We landed on the northern shore of a golden-brown river at noon, so that he might drink and we might have a morsel and stretch our legs. Alta had baked meatpies the night before. I took a bite, and she burst out laughing at my expression.

“What is this?” I demanded.

“A pie. What did you expect?”

“A meat pie! This is filled with fish!”

A dark brow arched. “You dislike my cooking?”

“Nay, I like it well!” I assured her. “’Tis just I expected venison or rabbit; my mouth was ready for some kind of meat, so I was a bit…surprised.”

“Well, I didn’t want to waste what was left over,” she said reasonably.

I took another bite. Now that I knew what it was, I concentrated on its texture and flavour. “Delicious!” I said sincerely.

“Ah, well, they say that hunger makes the best seasoning,” she remarked. “We have some berries, too, and a bit of cheese. What river is that?”

::Do you know, Thorenhen?: :

“From its colour, and from the maps I’ve seen, is it the Baranduin?” I asked.

::It is. The Hobbits call it the Brandywine, or simply The River, since it’s the only one they know.: :

“Is that where Captain Meriadoc gets his family name?” Alta asked.

“Probably. Will we see their land?” I felt excited too.

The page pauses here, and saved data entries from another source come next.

/-- A port's link drops: it is taken out of use, and the drop is counted (R367, R394). -/
def dropLink (s : State) (port : Nat) : State :=
  if s.fld (pgEth port + 0x104) 0 0 = 0 then s
  else (s.setFld (pgEth port + 0x104) 2 0 0).bump (pgEth port + 0x12C)

/-- A port's IPv6 address, byte `i` in bits 8i+7 to 8i (R394). -/
def ethAddr (s : State) (p : Nat) : BitVec 128 :=
  BitVec.ofNat 128 ((List.range 4).foldl (fun n k => n + (s.reg (pgEth p + 0x108 + 4 * k)).toNat * 2 ^ (32 * k)) 0)

/-- The leader's IPv6 address in the same order (R370, R393). -/
def leaderAddr (s : State) : BitVec 128 :=
  BitVec.ofNat 128 ((List.range 4).foldl (fun n k => n + (s.reg (pgCvy + 0x110 + 4 * k)).toNat * 2 ^ (32 * k)) 0)

/-- A frame that a port accepts (R365): not too long, at most one IEEE 802.1Q tag, a good FCS and no codeword that the FEC could not correct. -/
def frameTaken (f : EthFrame) : Bool := decide (f.len ≤ 9216) && decide (f.tags ≤ 1) && f.fcsOk && f.fecUncorr = 0

end State

/-- LINK_DOWN (R367). -/
def execLinkDown (port : Nat) (s : State) : Res := whenLive s (fun s => s.dropLink port)

/-- LINK_UP (R365, R394): a port that is enabled and down; with AN only toward a partner that agrees to its MODE. -/
def execLinkUp (port : Nat) (partner : Option Nat) (s : State) : Res :=
  whenLive s (fun s =>
    let an := s.fld (pgEth port + 0x100) 2 2
    if s.fld (pgEth port + 0x100) 3 3 = 0 || s.fld (pgEth port + 0x104) 0 0 = 1 || (an = 1 && partner ≠ some (s.fld (pgEth port + 0x100) 1 0)) then s
    else ((s.setFld (pgEth port + 0x104) 0 0 1).setFld (pgEth port + 0x104) 1 1 an).setFld (pgEth port + 0x104) 2 2 1)

/-- ETHERNET_FRAME (R365, R366, R394). -/
def execEthernetFrame (port : Nat) (f : EthFrame) (s : State) : Res :=
  whenLive s (fun s0 =>
    if s0.fld (pgEth port + 0x104) 0 0 = 0 then s0
    else
      let s := (s0.bump (pgEth port + 0x120) f.fecCorr).bump (pgEth port + 0x124) f.fecUncorr
      let drop := s.bump (pgEth port + 0x128)
      if !State.frameTaken f then drop
      else match f.body with
      | .neighborSolicit target => if target = s.ethAddr port then s.say (.neighborAdvert port) else drop
      | .neighborAdvert target => s.updConvoy (fun c => { c with neighbors := (port, target) :: c.neighbors.filter (· ≠ (port, target)) })
      | .echoRequest dst payload => if dst = s.ethAddr port then s.say (.echoReply port payload) else drop
      | .macControl => drop
      | .other => drop)

namespace State

/-- One data set is better than another (R368): the first field in which they differ is lower. -/
def betterMaster : List Nat → List Nat → Bool
  | a :: as, b :: bs => if a = b then betterMaster as bs else decide (a < b)
  | _, _ => false

/-- The offset of R369 from the times of an exchange (R368): station time less master time, free of the path's delay as the delay request-response mechanism
measures it. The Sync arrives now. -/
def ptpOffset (s : State) (x : PtpSync) : Int := (((s.now : Int) - x.origin) - (x.response - x.request)) / 2

/-- The clock follows a Sync (R368): it comes on PTP_PORT in DOMAIN, and no better master than its own has been heard for 6 s (log entry 148). -/
def ptpFollows (s : State) (x : PtpSync) : Bool :=
  x.port = s.fld (pgCvy + 0x100) 5 4 && x.domain = s.fld (pgCvy + 0x100) 15 8 && s.fld (pgEth x.port + 0x104) 0 0 = 1
    && (match s.convoy.ptpMaster with
      | none => true
      | some (m, t) => !betterMaster m x.master || decide (t + 6000000000 ≤ s.now))
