-- ==== Sys2Proof/Machine/Recovery.lean ====
section
/-! DEFINITION. Coupled pairs and fault handling (R311–R332): the phases of the recovery, the verdict on a suspect, the spare and its fill, the
injection tests and the periodic self-test. -/

namespace Sys2Proof.Machine

open Sys2Proof

namespace State

/-! ### Events for the islands (R335) -/

/-- A pair or lane pair is withdrawn, or a die quarantined (R45, R324, R335). -/
def withdrawn (s : State) (code : Nat) : State := s.setDegraded.islandAct evWithdrawn code

/-- A safety-rank entry needs more pairs than its pool has in service (R335). -/
def poolShort (s : State) : Bool :=
  match s.disp.tt with
  | none => false
  | some tt => s.driveRuns && tt.entries.any (fun e => e.rank = 0xFF && !e.proof && decide ((s.poolServes tt e).length < e.pairs))

/-- The islands act where a safety pool falls short; the spec gives the event no code (log entry 40). -/
def poolCheck (s : State) : State := if s.poolShort then let x := s.fresh; x.2.islandAct evPoolShort (x.1 % 65536) else s

/-- A lane pair is withdrawn: there are no spare lanes (R316, R324). -/
def loseLane (s : State) (j code : Nat) : State :=
  let s1 := s.isolateLane j
  ({ s1 with ilk := { s1.ilk with lanesLost := j :: s1.ilk.lanesLost.filter (· ≠ j) } } : State).withdrawn code

/-! ### Contexts, the spare and vacancy (R21–R24, R321) -/

/-- Zeroes a tile's store and every mark on its rows. -/
def clearStore (s : State) (t : Nat) : State :=
  (s.zero (tileStoreBase t) 0xA0000).updTile t (fun T => { T with poison := T.poison.filter (fun r => 1280 ≤ r), scrubQueue := [] })

/-- A tile loads the images of its RESIDENT berths; every other row becomes zero (R321). -/
def loadContexts (s : State) (t : Nat) : State :=
  let s1 := forEach ((List.range 8).filter (fun n => s.berthState t n = 2)) (s.clearStore t) (fun s n => s.loadImage t n)
  s1.updTile t (fun T => { T with reload := false })

/-- The berth and dock registers of one tile are copied to another (R325, step 2). -/
def copyBerths (s : State) (src dst : Nat) : State :=
  let s1 := forEach (List.range 32) s (fun s i => s.setReg (pgBerth dst + 0x100 + 4 * i) (s.reg (pgBerth src + 0x100 + 4 * i)))
  let s2 := forEach (List.range 256) s1 (fun s i => s.setReg (pgDock dst + 0x100 + 4 * i) (s.reg (pgDock src + 0x100 + 4 * i)))
  s2.updTile dst (fun T => { T with berths := (s.tile src).berths, unitTenant := (s.tile src).unitTenant })
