-- ==== Sys2Proof/Machine/Islands.lean ====
section
/-! DEFINITION. The Calmi islands' supervision (R34, R332–R335, R338). -/

namespace Sys2Proof.Machine

open Sys2Proof

/-- The other island. -/
def otherSide : Side → Side
  | .a => .b
  | .b => .a

namespace State

/-- An island is faulty (R333, R334): its hardware asserts its pin and it stops; the survivor supervises alone and acts by the safety table. Faults
of both islands reset the device. An island that handled a recovery escalates it (R328). -/
def islandGone (s : State) (x : Side) : State :=
  if !s.islandOk x then s
  else
    let s1 := (s.setIsland x { s.island x with faulty := true }).setFld (pgIsl (sideNo (otherSide x)) + 0x100) 2 2 0
    let s2 := s1.assertPin x
    if !s2.islandOk (otherSide x) then s2.safeReset 0x5E03
    else
      let s3 := (s2.notice 7 0 0 (sideNo x)).islandAct evIslandLost 0x5E03
      if s3.safety.phase ≠ .none ∧ s3.fld (pgSafety + 0x100) 4 4 = sideNo x then s3.escalate else s3

/-- An island that becomes faulty is recorded. -/
def islandFails (s : State) (x : Side) : State := if s.islandOk x then (s.recordErr pgSafety 0x5E03).islandGone x else s

/-- A fault that resets the device (R317, R333). -/
def deviceFault (s : State) (page code : Nat) : State := (s.recordErr page code).safeReset code

/-- A healthy island's record is changed. -/
def updIsland (s : State) (x : Side) (f : Island → Island) : State := if s.islandOk x then s.setIsland x (f (s.island x)) else s

end State

/-- Missed arrivals in a row, up to 3. -/
def missRun (came : Bool) (n : Nat) : Nat := if came then 0 else min 3 (n + 1)

/-- ISLAND_FAULT (R333): an island's own cores differ. -/
def execIslandFault (island : Side) (s : State) : Res := whenLive s (fun s => s.islandFails island)

/-- ISLAND_STATE_WORD (R333): whether each island's state word reached the other; three missed in a row make its sender faulty. -/
def execIslandStateWord (fromA : Bool) (fromB : Bool) (s : State) : Res :=
  whenLive s (fun s =>
    let s1 := (s.updIsland .a (fun i => { i with peerMissed := missRun fromB i.peerMissed })).updIsland .b
      (fun i => { i with peerMissed := missRun fromA i.peerMissed })
    let s1 := [Side.a, Side.b].foldl (fun s x => if s.islandOk x && s.fld (pgIsl (State.sideNo x) + 0x100) 1 0 ≠ 0 then
      s.setFld (pgIsl (State.sideNo x) + 0x100) 2 2 (b2n (if x = .a then fromB else fromA)) else s) s1
    let badB := s1.islandOk .a && s1.safety.islA.peerMissed = 3
    let badA := s1.islandOk .b && s1.safety.islB.peerMissed = 3
    let s2 := if badB then s1.islandFails .b else s1
    if badA then s2.islandFails .a else s2)

/-- Timetable progress (R333): a safety-rank entry of the running frame that the dispatcher has not reported released by its latest start, or neither ended
nor aborted by its DEADLINE slot. The proving run is judged by R250. -/
def State.progressMissing (s : State) : Bool :=
  match s.disp.tt with
  | none => false
  | some tt => s.driveRuns && s.disp.inFrame && !s.disp.stopped && (List.range tt.entries.length).any (fun i => match tt.entries[i]? with
    | none => false
    | some e => e.rank = 0xFF && !e.proof
        && (((s.entryRun i).phase = .idle && decide (s.latestStart e < s.now))
          || (((s.entryRun i).phase = .idle || (s.entryRun i).phase = .released || (s.entryRun i).phase = .running)
              && decide (s.disp.frameStart + 50000 * e.deadline < s.now))))

/-- HEARTBEAT_CHECK (R333): whether each Stationmaster's heartbeat came; three missed in a row are a hub fault. The
islands look at the dispatcher's progress reports in the same cycle (log entry 50): a missing one is a dispatcher fault of Hub A. -/
def execHeartbeatCheck (hubA : Bool) (hubB : Bool) (s : State) : Res :=
  whenLive s (fun s =>
    let f := fun (i : Island) => { i with beatMissedA := missRun hubA i.beatMissedA, beatMissedB := missRun hubB i.beatMissedB }
    let s1 := (s.updIsland .a f).updIsland .b f
    let bad := [Side.a, Side.b].any (fun x => s1.islandOk x && ((s1.island x).beatMissedA = 3 || (s1.island x).beatMissedB = 3))
    if bad || s1.progressMissing then s1.deviceFault pgSafety 0x5E01 else s1)

/-- Two clocks agree within 3 % (R34), each measured against the other. -/
def clocksAgree (a b : Int) : Bool := decide (100 * (a - b).natAbs ≤ 3 * a) && decide (100 * (a - b).natAbs ≤ 3 * b)

/-- CLOCK_CHECK (R34): the three clocks' frequencies, each relative to its nominal. The one that two agreeing clocks disagree with is faulty. -/
def execClockCheck (refclk : Int) (oscA : Int) (oscB : Int) (s : State) : Res :=
  whenLive s (fun s =>
    let rA := clocksAgree refclk oscA
    let rB := clocksAgree refclk oscB
    let ab := clocksAgree oscA oscB
    if ab && !rA && !rB then s.deviceFault pgTick 0x5901
    else if rB && !rA && !ab then (s.recordErr pgTick 0x5902).islandFails .a
    else if rA && !rB && !ab then (s.recordErr pgTick 0x5902).islandFails .b
    else s)

/-- Rails of R440, in its order: nominal mV (VDD_CMP is set by AVS), window in %, and the PMBus interface. -/
def rails : List (Nat × Nat × Nat) :=
  [(0, 3, 0), (800, 3, 0), (750, 3, 0), (800, 3, 1), (800, 3, 0), (1100, 3, 1), (1800, 5, 1), (500, 3, 1), (1050, 3, 1), (900, 3, 1),
   (1200, 3, 1), (1800, 5, 1), (3300, 5, 1)]

/-- A rail's reading in mV lies outside its window (R440). -/
def State.railOut (s : State) (rail mv : Nat) : Bool :=
  let r := rails.getD rail (0, 3, 0)
  let v := if rail = 0 then s.fld (pgPwr + 0x108) 9 0 else r.1
  decide (r.2.1 * v < 100 * ((mv : Int) - v).natAbs)

/-- VOLTAGE_SAMPLE (R333, R440): an island's readings of the rails on its own PMBus. Three samples out in a row reset the device, or make the
island faulty whose rail it is. -/
def execVoltageSample (island : Side) (readings : List (Nat × Nat)) (s : State) : Res :=
  whenLive s (fun s =>
    if !s.islandOk island then s
    else
      let mine := readings.filter (fun r => decide (r.1 < 13) && (rails.getD r.1 (0, 3, 2)).2.2 = State.sideNo island)
      let s1 := forEach mine s (fun s r => s.updIsland island (fun i =>
        { i with railsOut := if s.railOut r.1 r.2 then smPut i.railsOut r.1 (min 3 (smGet i.railsOut 0 r.1 + 1)) else smErase i.railsOut r.1 }))
      let bad := (mine.filter (fun r => smGet (s1.island island).railsOut 0 r.1 = 3)).map (·.1)
      if bad.any (fun r => r ≠ 3 && r ≠ 4) then s1.deviceFault pgSafety 0x5807
      else
        let s2 := if bad.contains 3 then s1.islandFails .a else s1
        if bad.contains 4 then s2.islandFails .b else s2)

/-- FRAME_LOST (R333): no frame has started within 2 P in drive service. -/
def execFrameLost (s : State) : Res :=
  whenLive s (fun s =>
    if s.service ≠ 1 || s.disp.tt.isNone || decide (s.now ≤ s.disp.frameStart + 2 * s.framePeriod) then s
    else (s.recordErr pgTick 0x5904).islandAct State.evFrameLost 0x5904)

end Sys2Proof.Machine
end

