-- ==== Sys2Proof/Machine/LedgerOps.lean ====
section
/-! DEFINITION. The drop engine in the background (R210), release of pages (R202), and the sequence requests of the control rings
(R204, R215, R230). -/

namespace Sys2Proof.Machine

open Sys2Proof

/-! ### Drops and releases -/

/-- LEDGER_WM in pages (R222). -/
def State.lowMark (s : State) : Nat := 256 * s.fld (pgLedger + 0x110) 15 0
def State.highMark (s : State) : Nat := 256 * s.fld (pgLedger + 0x110) 31 16

/-- DROP_SPAN (R210): while free pages are below LOW, and until free and pending pages reach HIGH, the oldest candidate's tail span is
dropped; with no candidate left the engine stops. -/
def execDropSpan (s : State) : Res :=
  whenLive s (fun s =>
    let target := if s.ledger.dropTarget ≠ 0 then s.ledger.dropTarget else if s.freePages < s.lowMark then s.highMark else 0
    let stop : State := { s with ledger := { s.ledger with dropTarget := 0 } }
    if target ≤ s.freePages + s.ledger.pending.length then stop
    else match s.oldestCandidate with
      | none => stop
      | some n => State.dropTail { s with ledger := { s.ledger with dropTarget := target } } n)

/-- PAGE_RELEASE (R202): a page given up joins the free pool once no move that translated it is left; a placement that waits for pages
goes on (R206). -/
def execPageRelease (idx : Nat) (s : State) : Res :=
  whenLive s (fun s =>
    match s.ledger.pending[idx]? with
    | none => s
    | some p =>
      if s.translationHeld p then s
      else
        let s1 : State := { s with ledger := { s.ledger with pending := s.ledger.pending.eraseIdx idx } }
        let s2 := s1.freePage p.ppn
        match s2.disp.placements.find? (·.waiting) with
        | some q => s2.continueStep q.wid
        | none => s2)

/-! ### Control rings (R230) -/

/-- An entry of a control ring. -/
structure CtlEntry where
  tenant : Nat
  op : Nat
  cring : Nat
  tag : Nat
  seqTag : Nat
  layers : Nat
  tpKib : Nat
  lmax : Nat
  evictable : Bool
  param : Nat
deriving DecidableEq, Repr

/-- The entry that 64 bytes spell (R230, R403). -/
def CtlEntry.of (bs : List Byte) : CtlEntry :=
  { tenant := bytesNat bs 4 2 % 4096, op := bytesNat bs 6 2, cring := bytesNat bs 8 4 % 2 ^ 21, tag := bytesNat bs 0xC 2,
    seqTag := bytesNat bs 0xE 2, layers := bytesNat bs 0x10 2, tpKib := bytesNat bs 0x12 2, lmax := bytesNat bs 0x14 4,
    evictable := bytesNat bs 0x18 1 % 2 = 1, param := bytesNat bs 0x20 8 }

namespace State

/-- Control rings that hold entries, in ascending index. -/
def controlRings (s : State) : List Nat :=
  (s.disp.rings.filter (fun e => e.2.kind = 2 && e.2.fill ≠ 0 && s.bellBit e.1)).map (·.1)

/-- The control ring that the Stationmaster serves next: ascending ring index, one entry per ring per pass (R230). -/
def nextControl (s : State) : Option Nat :=
  match s.controlRings.find? (fun r => s.disp.ctlCursor < r) with
  | some r => some r
  | none => s.controlRings.head?

/-- The Stationmaster takes the head of a control ring. -/
def takeControl (s : State) (r : Nat) : State :=
  let s1 := (s.takeHead r).updDisp (fun d => { d with ctlCursor := r })
  if (s1.ring r).fill = 0 then s1.clearBell r else s1

/-- Completion of a control operation (R228, R230). -/
def completeControl (s : State) (r index : Nat) (e : CtlEntry) (status value : Nat) : State :=
  s.pushCompletion { cring := e.cring, ring := r, index := index, status := status, code := 0, tag := e.tag, stlo := 0, value := value,
                     wid := none }

/-- Operations that a ring may carry (R230, R403). -/
def controlListed (r op : Nat) : Bool := (1 ≤ op && op ≤ 4) || (op = 5 && ringTenant r = 0) || op = 6 || ((op = 7 || op = 8) && ringTenant r ≠ 0) || op = 9

/-- Serves the head of a control ring with the operation `op`: an unlisted operation completes FORMAT, another one is left for its own
command. The operation's effect gets the state with the entry taken, the entry and its index. An entry in a stack in self-refresh waits (R306). -/
def serveControl (s : State) (r op : Nat) (f : State → CtlEntry → Nat → State) : State :=
  if s.nextControl ≠ some r then s
  else
    let i := (s.ring r).head.toNat
    if s.devHeld ((s.ring r).entryAddr i) 64 then s
    else if s.devMarked ((s.ring r).entryAddr i) 64 then s.devPoison ((s.ring r).entryAddr i) 64
    else
    let e := CtlEntry.of (s.ringEntry r i)
    let s1 := s.takeControl r
    if !controlListed r e.op then s1.completeControl r i e csFormat 0
    else if e.op ≠ op then s
    else f s1 e i

/-! ### Sequence requests (R204) -/

/-- Pages of a tenant's non-evictable sequences (R215). -/
def firmPages (s : State) (t : Nat) : Nat :=
  (s.ledger.seqs.filter (fun e => e.2.state ≠ .free && !e.2.evictable && e.2.tenant = t)).foldl (fun n e => n + e.2.pages) 0

/-- A region would take a tenant's non-evictable pages above its reserve; never for tenant 0 (R215). -/
def overReserve (s : State) (t pages : Nat) : Bool :=
  t ≠ 0 && decide ((smGet s.disp.tenants (0, 0, 0) t).2.2 < s.firmPages t + pages)

/-- Lowest free SEQ_TAG. -/
def freeTag (s : State) : Option Nat :=
  let used := s.ledger.seqs.filter (fun e => e.2.state ≠ .free)
  let n := used.foldl (fun n e => if e.1 = n then n + 1 else n) 0
  if n < 65536 then some n else none

/-- Regions in use, by first page. -/
def regionsUsed (s : State) : List (Nat × Nat) :=
  (s.ledger.seqs.filter (fun e => e.2.state ≠ .free)).foldl (fun l e =>
    l.takeWhile (fun x => x.1 ≤ e.2.region) ++ [(e.2.region, e.2.pages)] ++ l.dropWhile (fun x => x.1 ≤ e.2.region)) []

/-- Lowest run of free aperture pages that fits (R204). -/
def freeRun (s : State) (pages : Nat) : Option Nat :=
  let x := s.regionsUsed.foldl (fun (acc : Option Nat × Nat) r =>
    match acc.1 with
    | some a => (some a, acc.2)
    | none => if acc.2 + pages ≤ r.1 then (some acc.2, acc.2) else (none, max acc.2 (r.1 + r.2))) (none, 0)
  match x.1 with
  | some a => some a
  | none => if x.2 + pages ≤ s.ledgerPages then some x.2 else none

/-- An OPEN has a field outside R197, or its token log is not in the tenant's pages. -/
def openBad (s : State) (e : CtlEntry) : Bool :=
  e.layers = 0 || decide (256 < e.layers) || e.tpKib = 0 || decide (32 < e.tpKib) || e.lmax % 32 ≠ 0 || decide (e.lmax < 32)
    || decide (65504 < e.lmax) || decide (2 ^ 40 ≤ e.param) || !s.inTenantPages e.param (4 * e.lmax) e.tenant

/-- OPEN (R204), with its refusals in their order. -/
def doOpen (s : State) (r : Nat) (e : CtlEntry) (i : Nat) : State :=
  let t := ringTenant r
  let e' := { e with tenant := t }
  let pages := 2 * e.layers * e.lmax * e.tpKib / 32
  if s.openBad e' then s.completeControl r i e csFormat 0
  else if !e.evictable && s.overReserve t pages then s.completeControl r i e csReserve 0
  else match s.freeTag with
    | none => s.completeControl r i e csSeqFull 0
    | some n =>
      match s.freeRun pages with
      | none => s.completeControl r i e csApertureFull 0
      | some base =>
        let q : Seq := { state := .opened, evictable := e.evictable, pinned := false, tenant := t, region := base, pages := pages,
                         layers := e.layers, tpKib := e.tpKib, lmax := e.lmax, tokens := 0, kvLen := 0, mappedSpans := 0, toklog := e.param,
                         lastServed := 0, droppedSpans := 0 }
        let u : LedgerEntry := { LedgerEntry.unmapped with tenant := t, seqTag := n }
        let s1 := (s.setEntries (smFill s.ledger.entries base pages u)).setSeq n q
        s1.completeControl r i e csOk (n + (ledgerBase + base * pageBytes) * 2 ^ 16)

/-- A request names a sequence of another tenant or a FREE descriptor (R204). -/
def seqForeign (s : State) (t n : Nat) : Bool := (s.seq n).state = .free || (s.seq n).tenant ≠ t

/-- APPEND_TOKENS (R204). -/
def doAppend (s : State) (r : Nat) (e : CtlEntry) (i : Nat) : State :=
  let q := s.seq e.seqTag
  if s.seqForeign (ringTenant r) e.seqTag then s.completeControl r i e csNotOwner 0
  else if q.pinned then s.completeControl r i e csPinned 0
  else if q.lmax < q.tokens + e.lmax then s.completeControl r i e csFull 0
  else (s.setSeq e.seqTag { q with tokens := q.tokens + e.lmax }).completeControl r i e csOk 0

/-- SET_EVICTABLE (R204, R215). -/
def doEvictable (s : State) (r : Nat) (e : CtlEntry) (i : Nat) : State :=
  let q := s.seq e.seqTag
  let v := e.lmax % 2 = 1
  if s.seqForeign (ringTenant r) e.seqTag then s.completeControl r i e csNotOwner 0
  else if !v && q.evictable && s.overReserve (ringTenant r) q.pages then s.completeControl r i e csReserve 0
  else (s.setSeq e.seqTag { q with evictable := v }).completeControl r i e csOk 0

/-- A sequence closes (R204): CLOSING, and FREE at once where no step pins it. -/
def closeSequence (s : State) (n : Nat) : State :=
  let s1 := s.setSeq n { s.seq n with state := .closing }
  if (s.seq n).pinned then s1 else s1.unpin n

/-- CLOSE (R204). -/
def doClose (s : State) (r : Nat) (e : CtlEntry) (i : Nat) : State :=
  if s.seqForeign (ringTenant r) e.seqTag then s.completeControl r i e csNotOwner 0
  else (s.closeSequence e.seqTag).completeControl r i e csOk 0

end State

/-- OPEN (R204). -/
def execOpenSeq (ring : Nat) (s : State) : Res := whenLive s (fun s => s.serveControl ring 1 (fun s e i => s.doOpen ring e i))
/-- APPEND_TOKENS (R204). -/
def execAppendTokens (ring : Nat) (s : State) : Res := whenLive s (fun s => s.serveControl ring 2 (fun s e i => s.doAppend ring e i))
/-- SET_EVICTABLE (R204, R215). -/
def execSetEvictable (ring : Nat) (s : State) : Res := whenLive s (fun s => s.serveControl ring 3 (fun s e i => s.doEvictable ring e i))
/-- CLOSE (R204). -/
def execCloseSeq (ring : Nat) (s : State) : Res := whenLive s (fun s => s.serveControl ring 4 (fun s e i => s.doClose ring e i))

end Sys2Proof.Machine
end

::Your pardon, but no. I intend to go straight to our destination, so we will bypass it. No, we are in Arthedain, and go further north and a bit east.: :

It was mid-afternoon when he began to circle and descend. At first, I wondered why, but then I realized that we were approaching yet another ruined tower and cleverly disguised group of low buildings scattered among trees and shrubs in the most northern of a small chain of low hills. Alta gestured to a small herd of cattle fleeing into a grove by a stream in one ravine.

As he backwinged to land beside the largest “hill,” I saw that it was a turf-covered hall with few noticeable windows, and a path wound around its base, ending in a sunken ramp. ::Come out, folk of the Dúnedain and the House of the Eagles’ Flight! I, Gwaeroval of the Eagles, bring guests you will want to welcome!: :

I slid down and turned to help Alta dismount, who immediately straightened her skirts and smoothed her hair. Turning toward the hall, I almost started; three green-cloaked and hooded figures stood gazing at us where I would have sworn there was no cover to have hidden them seconds before.

I bowed. “The day’s greeting. I am Marpol Thorenhen of Gondor, and this is Mistress Altáriël Nénharma, my betrothed. We seek the Captains of the Council. I bring word from Feren (1) Eldien Foros.”

“And how do you know aught of him?” asked the one on the left.

“We left him and his grandson this morning at Lond Daer,” I replied. “He gave me a letter.”

Silence—except for a sneeze to my right, and a glimpse of movement in my side vision. Without conscious thought, I put out my hand—and caught a small arrow, tip first. The head punched through my palm, but I managed not to cry out, then or when I drew it out.

A child screamed, and suddenly we were surrounded by a crowd of people, all talking loudly at once.

::This is most unseemly! Thoronhen, are you hurt?: :

Alta’s knife was in one hand, the other trying to open my bloodied fist clenched on the arrow, as she divided her attention between trying to get between them and me, and attempting to see the extent of my injury. My other hand was on my knife-hilt; I willed myself to let go and open it in sign of peace. There were far too many to fight, even had I wished to do so.

“QUIET!” bellowed a deep voice.

It was instantly obeyed, and all three of the figures pushed back their hoods. The one to the right was glaring at the Eagle. “Would you kindly release my great-grandson?”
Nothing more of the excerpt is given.